PROVIDED MATERIAL ->
----------------------------------------
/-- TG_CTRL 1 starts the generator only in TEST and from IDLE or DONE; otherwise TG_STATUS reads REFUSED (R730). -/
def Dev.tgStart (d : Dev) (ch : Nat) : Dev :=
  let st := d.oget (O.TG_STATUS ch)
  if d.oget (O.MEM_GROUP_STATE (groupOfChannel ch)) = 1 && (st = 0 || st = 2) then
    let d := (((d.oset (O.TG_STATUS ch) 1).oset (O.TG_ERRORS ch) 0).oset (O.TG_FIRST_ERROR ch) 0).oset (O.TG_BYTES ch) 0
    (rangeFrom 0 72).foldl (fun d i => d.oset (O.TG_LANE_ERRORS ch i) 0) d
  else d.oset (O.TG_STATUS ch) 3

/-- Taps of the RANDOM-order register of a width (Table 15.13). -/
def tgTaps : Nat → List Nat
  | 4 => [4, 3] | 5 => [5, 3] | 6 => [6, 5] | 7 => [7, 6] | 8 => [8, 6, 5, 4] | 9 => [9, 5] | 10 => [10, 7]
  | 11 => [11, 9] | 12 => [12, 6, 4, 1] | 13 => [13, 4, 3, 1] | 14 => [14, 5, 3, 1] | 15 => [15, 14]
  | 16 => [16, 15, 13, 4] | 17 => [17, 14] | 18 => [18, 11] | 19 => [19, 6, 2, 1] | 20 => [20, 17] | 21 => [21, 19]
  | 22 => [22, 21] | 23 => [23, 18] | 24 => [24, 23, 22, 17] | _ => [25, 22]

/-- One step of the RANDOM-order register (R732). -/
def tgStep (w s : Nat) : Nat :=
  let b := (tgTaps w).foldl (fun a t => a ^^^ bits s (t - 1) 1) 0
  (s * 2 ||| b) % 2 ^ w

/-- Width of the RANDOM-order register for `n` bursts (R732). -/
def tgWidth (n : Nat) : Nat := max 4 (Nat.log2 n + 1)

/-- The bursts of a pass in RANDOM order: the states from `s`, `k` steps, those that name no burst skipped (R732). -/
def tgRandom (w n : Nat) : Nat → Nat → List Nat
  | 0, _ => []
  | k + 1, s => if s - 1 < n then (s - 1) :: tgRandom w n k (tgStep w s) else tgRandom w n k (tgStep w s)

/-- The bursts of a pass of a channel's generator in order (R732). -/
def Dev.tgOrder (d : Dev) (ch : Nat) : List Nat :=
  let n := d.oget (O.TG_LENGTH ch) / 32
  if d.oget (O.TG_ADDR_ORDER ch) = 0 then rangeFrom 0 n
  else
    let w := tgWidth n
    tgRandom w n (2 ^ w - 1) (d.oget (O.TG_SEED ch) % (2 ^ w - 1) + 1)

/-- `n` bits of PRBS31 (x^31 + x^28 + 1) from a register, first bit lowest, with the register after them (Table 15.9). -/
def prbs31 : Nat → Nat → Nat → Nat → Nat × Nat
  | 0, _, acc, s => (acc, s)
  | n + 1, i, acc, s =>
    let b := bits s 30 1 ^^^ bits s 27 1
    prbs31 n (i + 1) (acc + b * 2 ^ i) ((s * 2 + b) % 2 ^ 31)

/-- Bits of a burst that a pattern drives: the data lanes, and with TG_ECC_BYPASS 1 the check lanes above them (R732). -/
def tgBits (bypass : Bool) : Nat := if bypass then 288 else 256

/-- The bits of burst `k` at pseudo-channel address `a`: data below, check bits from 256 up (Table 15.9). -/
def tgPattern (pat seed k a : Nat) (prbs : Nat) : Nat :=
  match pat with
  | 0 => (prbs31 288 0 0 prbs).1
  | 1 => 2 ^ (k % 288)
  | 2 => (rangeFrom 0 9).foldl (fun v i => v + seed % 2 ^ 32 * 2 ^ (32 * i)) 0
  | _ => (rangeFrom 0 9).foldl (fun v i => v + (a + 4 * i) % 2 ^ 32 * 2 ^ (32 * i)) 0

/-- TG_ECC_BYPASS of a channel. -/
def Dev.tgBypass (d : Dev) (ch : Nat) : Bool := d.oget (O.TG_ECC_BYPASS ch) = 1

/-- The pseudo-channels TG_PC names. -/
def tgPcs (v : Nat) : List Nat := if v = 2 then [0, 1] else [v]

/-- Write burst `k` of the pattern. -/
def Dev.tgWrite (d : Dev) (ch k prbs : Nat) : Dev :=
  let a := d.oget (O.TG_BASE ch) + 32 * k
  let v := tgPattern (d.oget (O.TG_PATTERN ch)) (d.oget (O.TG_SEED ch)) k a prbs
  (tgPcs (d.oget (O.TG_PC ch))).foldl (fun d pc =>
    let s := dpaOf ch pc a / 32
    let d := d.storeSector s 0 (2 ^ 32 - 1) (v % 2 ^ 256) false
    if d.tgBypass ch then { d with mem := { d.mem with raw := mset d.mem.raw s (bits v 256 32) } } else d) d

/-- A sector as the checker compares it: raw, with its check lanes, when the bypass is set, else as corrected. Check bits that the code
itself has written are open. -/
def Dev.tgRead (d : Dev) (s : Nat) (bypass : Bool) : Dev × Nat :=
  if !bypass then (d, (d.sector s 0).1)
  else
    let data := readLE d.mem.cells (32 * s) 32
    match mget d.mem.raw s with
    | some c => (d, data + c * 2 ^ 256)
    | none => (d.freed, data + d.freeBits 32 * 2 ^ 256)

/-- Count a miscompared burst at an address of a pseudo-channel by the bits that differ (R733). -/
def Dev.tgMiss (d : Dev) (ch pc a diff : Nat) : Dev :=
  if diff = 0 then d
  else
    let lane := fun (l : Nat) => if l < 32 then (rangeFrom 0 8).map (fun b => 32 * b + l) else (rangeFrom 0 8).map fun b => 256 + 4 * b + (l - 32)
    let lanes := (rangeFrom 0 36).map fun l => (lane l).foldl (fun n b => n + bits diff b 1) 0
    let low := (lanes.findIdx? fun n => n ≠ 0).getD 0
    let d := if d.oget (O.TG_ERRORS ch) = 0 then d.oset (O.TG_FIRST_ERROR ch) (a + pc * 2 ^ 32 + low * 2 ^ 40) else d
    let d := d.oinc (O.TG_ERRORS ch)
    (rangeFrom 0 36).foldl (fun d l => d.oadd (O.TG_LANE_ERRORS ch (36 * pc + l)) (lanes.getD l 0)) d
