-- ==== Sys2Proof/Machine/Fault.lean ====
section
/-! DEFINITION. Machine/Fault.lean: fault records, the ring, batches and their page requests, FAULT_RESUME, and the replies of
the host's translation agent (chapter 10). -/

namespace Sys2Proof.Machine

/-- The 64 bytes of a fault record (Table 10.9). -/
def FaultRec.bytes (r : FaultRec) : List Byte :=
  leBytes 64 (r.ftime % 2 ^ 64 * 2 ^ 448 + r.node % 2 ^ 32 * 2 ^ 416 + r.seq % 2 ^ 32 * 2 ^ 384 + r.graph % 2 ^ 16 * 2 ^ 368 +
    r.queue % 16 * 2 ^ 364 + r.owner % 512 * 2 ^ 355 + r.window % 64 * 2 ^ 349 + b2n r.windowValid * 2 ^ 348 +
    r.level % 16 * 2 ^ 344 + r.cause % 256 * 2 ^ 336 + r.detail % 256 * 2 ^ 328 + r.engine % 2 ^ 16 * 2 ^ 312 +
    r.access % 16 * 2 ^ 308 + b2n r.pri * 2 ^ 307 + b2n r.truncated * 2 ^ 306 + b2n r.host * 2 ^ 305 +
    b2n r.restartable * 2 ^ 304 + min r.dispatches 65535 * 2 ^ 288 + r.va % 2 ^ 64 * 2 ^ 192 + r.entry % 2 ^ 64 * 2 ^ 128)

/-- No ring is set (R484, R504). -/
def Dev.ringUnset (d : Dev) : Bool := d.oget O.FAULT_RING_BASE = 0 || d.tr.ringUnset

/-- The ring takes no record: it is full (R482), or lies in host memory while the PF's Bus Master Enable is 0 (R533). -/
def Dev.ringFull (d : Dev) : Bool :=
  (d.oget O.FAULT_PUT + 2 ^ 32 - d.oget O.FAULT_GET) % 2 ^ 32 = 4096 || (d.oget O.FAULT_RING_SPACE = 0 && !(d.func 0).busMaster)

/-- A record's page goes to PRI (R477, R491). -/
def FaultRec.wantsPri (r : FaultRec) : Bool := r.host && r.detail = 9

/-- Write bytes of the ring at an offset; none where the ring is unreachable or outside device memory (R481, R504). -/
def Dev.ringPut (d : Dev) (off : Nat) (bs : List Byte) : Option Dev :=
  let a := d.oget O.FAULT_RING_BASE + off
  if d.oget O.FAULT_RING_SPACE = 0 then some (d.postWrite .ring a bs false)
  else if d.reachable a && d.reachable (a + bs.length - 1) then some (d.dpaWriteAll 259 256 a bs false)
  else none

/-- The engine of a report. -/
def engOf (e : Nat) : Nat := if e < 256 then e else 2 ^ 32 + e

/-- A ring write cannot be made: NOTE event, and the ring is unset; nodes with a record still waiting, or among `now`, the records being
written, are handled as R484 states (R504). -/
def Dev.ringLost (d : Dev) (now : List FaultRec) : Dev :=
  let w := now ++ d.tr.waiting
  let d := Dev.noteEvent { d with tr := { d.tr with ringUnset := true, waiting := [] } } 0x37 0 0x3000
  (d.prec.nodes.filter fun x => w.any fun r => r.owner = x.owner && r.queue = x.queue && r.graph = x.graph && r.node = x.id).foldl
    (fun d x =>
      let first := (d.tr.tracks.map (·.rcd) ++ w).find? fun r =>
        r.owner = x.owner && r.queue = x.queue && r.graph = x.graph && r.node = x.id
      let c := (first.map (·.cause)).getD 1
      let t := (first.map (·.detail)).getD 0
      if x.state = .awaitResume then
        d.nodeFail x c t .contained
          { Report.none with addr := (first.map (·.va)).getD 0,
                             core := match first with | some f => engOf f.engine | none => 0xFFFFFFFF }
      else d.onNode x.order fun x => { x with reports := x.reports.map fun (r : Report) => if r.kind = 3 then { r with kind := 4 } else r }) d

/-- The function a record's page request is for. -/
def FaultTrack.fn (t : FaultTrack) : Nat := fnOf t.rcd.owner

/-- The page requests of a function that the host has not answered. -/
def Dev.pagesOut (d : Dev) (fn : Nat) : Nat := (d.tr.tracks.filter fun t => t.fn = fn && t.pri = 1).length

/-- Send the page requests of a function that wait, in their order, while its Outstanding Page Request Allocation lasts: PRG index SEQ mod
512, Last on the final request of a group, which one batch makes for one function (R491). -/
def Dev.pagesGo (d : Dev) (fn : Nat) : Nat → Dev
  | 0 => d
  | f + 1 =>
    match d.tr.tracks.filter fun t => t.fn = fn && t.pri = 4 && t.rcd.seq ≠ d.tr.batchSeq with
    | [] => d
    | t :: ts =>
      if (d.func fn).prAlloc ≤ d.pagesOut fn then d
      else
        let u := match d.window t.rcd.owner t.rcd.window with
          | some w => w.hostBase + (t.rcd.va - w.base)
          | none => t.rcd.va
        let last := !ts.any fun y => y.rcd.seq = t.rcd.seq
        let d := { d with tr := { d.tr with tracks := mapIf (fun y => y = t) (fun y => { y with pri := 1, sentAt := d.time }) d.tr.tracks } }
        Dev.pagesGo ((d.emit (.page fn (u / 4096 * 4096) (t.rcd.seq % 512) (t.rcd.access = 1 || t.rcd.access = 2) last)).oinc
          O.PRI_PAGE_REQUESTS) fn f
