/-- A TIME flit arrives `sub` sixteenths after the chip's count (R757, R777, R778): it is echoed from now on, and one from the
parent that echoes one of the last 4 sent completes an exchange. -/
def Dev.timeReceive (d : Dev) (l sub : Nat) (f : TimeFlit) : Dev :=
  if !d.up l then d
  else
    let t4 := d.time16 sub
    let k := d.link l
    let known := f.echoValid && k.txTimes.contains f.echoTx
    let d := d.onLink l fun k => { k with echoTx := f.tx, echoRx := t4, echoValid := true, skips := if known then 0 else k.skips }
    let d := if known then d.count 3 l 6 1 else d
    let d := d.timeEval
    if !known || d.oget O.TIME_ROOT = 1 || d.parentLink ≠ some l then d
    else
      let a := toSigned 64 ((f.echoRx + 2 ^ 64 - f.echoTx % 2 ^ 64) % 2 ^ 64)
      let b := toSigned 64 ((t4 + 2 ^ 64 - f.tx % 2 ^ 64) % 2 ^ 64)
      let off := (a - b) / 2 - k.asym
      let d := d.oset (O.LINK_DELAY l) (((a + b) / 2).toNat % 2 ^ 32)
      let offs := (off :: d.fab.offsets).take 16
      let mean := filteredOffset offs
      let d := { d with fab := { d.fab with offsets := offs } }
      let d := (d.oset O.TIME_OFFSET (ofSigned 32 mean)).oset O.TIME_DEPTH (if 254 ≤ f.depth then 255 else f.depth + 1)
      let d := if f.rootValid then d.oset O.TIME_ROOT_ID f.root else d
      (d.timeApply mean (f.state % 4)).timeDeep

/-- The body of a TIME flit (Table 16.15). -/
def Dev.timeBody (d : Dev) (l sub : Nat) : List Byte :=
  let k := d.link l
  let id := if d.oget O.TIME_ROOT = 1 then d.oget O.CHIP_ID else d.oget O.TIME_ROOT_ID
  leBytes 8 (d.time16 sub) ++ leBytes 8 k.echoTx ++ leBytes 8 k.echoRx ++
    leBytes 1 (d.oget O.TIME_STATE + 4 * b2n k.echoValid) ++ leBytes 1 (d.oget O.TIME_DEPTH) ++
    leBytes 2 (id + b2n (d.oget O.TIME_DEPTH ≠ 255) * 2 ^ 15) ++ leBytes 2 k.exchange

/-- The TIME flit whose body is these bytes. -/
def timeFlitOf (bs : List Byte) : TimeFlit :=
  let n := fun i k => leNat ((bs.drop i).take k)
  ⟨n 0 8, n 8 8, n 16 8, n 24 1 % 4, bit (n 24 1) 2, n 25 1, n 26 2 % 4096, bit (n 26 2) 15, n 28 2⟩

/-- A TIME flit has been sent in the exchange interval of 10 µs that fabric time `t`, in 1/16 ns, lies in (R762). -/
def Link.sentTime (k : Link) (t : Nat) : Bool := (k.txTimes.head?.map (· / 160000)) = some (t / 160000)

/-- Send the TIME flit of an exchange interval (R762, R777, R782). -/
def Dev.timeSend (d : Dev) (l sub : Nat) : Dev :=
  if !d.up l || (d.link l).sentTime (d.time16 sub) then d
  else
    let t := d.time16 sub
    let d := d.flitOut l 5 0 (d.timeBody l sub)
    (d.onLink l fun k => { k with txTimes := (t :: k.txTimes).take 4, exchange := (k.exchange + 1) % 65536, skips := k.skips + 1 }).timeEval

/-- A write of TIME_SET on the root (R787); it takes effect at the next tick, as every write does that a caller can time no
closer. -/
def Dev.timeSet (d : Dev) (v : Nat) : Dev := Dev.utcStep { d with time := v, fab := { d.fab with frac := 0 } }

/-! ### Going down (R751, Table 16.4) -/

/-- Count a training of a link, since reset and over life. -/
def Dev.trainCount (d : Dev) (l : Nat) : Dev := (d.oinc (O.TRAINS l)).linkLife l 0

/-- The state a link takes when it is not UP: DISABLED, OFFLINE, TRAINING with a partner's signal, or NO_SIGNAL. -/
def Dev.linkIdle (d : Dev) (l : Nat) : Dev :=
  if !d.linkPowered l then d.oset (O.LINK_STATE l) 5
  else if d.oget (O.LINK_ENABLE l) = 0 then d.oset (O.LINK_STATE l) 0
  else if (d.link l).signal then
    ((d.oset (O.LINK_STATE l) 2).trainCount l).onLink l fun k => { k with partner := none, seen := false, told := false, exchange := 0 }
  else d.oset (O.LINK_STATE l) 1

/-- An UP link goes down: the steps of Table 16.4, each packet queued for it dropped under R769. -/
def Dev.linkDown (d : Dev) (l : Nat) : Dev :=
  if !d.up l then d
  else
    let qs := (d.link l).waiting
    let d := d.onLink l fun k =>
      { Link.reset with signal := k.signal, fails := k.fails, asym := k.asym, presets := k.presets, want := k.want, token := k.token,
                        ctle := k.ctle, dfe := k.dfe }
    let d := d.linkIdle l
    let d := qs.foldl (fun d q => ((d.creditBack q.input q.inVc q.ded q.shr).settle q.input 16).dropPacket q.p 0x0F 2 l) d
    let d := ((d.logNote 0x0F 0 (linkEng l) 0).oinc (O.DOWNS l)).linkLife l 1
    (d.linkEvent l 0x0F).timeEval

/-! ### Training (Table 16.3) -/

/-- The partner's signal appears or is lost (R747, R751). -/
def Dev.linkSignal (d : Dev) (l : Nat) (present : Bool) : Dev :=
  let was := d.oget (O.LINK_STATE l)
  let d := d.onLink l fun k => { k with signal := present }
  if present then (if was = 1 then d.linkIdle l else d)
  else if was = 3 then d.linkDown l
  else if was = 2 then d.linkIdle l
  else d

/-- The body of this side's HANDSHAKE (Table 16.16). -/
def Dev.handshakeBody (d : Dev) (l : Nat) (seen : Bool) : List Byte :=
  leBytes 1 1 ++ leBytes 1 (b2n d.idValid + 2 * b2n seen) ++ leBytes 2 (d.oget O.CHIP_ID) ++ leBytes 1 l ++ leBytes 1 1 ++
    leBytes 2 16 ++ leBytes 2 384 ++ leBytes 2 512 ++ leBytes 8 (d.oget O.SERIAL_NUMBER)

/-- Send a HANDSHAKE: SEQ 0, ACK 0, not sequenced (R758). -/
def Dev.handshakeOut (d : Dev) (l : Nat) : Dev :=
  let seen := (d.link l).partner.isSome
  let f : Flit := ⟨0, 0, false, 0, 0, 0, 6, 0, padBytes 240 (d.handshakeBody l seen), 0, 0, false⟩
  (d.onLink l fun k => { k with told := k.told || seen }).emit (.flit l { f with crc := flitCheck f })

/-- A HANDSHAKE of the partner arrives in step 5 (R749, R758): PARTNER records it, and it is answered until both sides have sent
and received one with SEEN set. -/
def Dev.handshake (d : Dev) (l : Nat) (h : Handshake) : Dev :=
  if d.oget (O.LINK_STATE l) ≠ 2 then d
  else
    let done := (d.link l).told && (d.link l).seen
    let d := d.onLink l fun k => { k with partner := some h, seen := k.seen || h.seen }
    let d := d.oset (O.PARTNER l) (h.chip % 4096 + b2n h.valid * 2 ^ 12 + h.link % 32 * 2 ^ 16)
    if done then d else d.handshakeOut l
----------------------------------------
THE PROBLEM -> Give back the records word for word. Start at the first line, end at the line containing "def tgTaps : Nat → List Nat", and include both.

RESPONSE AREA ->
/-- TG_CTRL 1 starts the generator only in TEST and from IDLE or DONE; otherwise TG_STATUS reads REFUSED (R730). -/
def Dev.tgStart (d : Dev) (ch : Nat) : Dev :=
  let st := d.oget (O.TG_STATUS ch)
  if d.oget (O.MEM_GROUP_STATE (groupOfChannel ch)) = 1 && (st = 0 || st = 2) then
    let d := (((d.oset (O.TG_STATUS ch) 1).oset (O.TG_ERRORS ch) 0).oset (O.TG_FIRST_ERROR ch) 0).oset (O.TG_BYTES ch) 0
    (rangeFrom 0 72).foldl (fun d i => d.oset (O.TG_LANE_ERRORS ch i) 0) d
  else d.oset (O.TG_STATUS ch) 3

/-- Taps of the RANDOM-order register of a width (Table 15.13). -/
def tgTaps : Nat → List Nat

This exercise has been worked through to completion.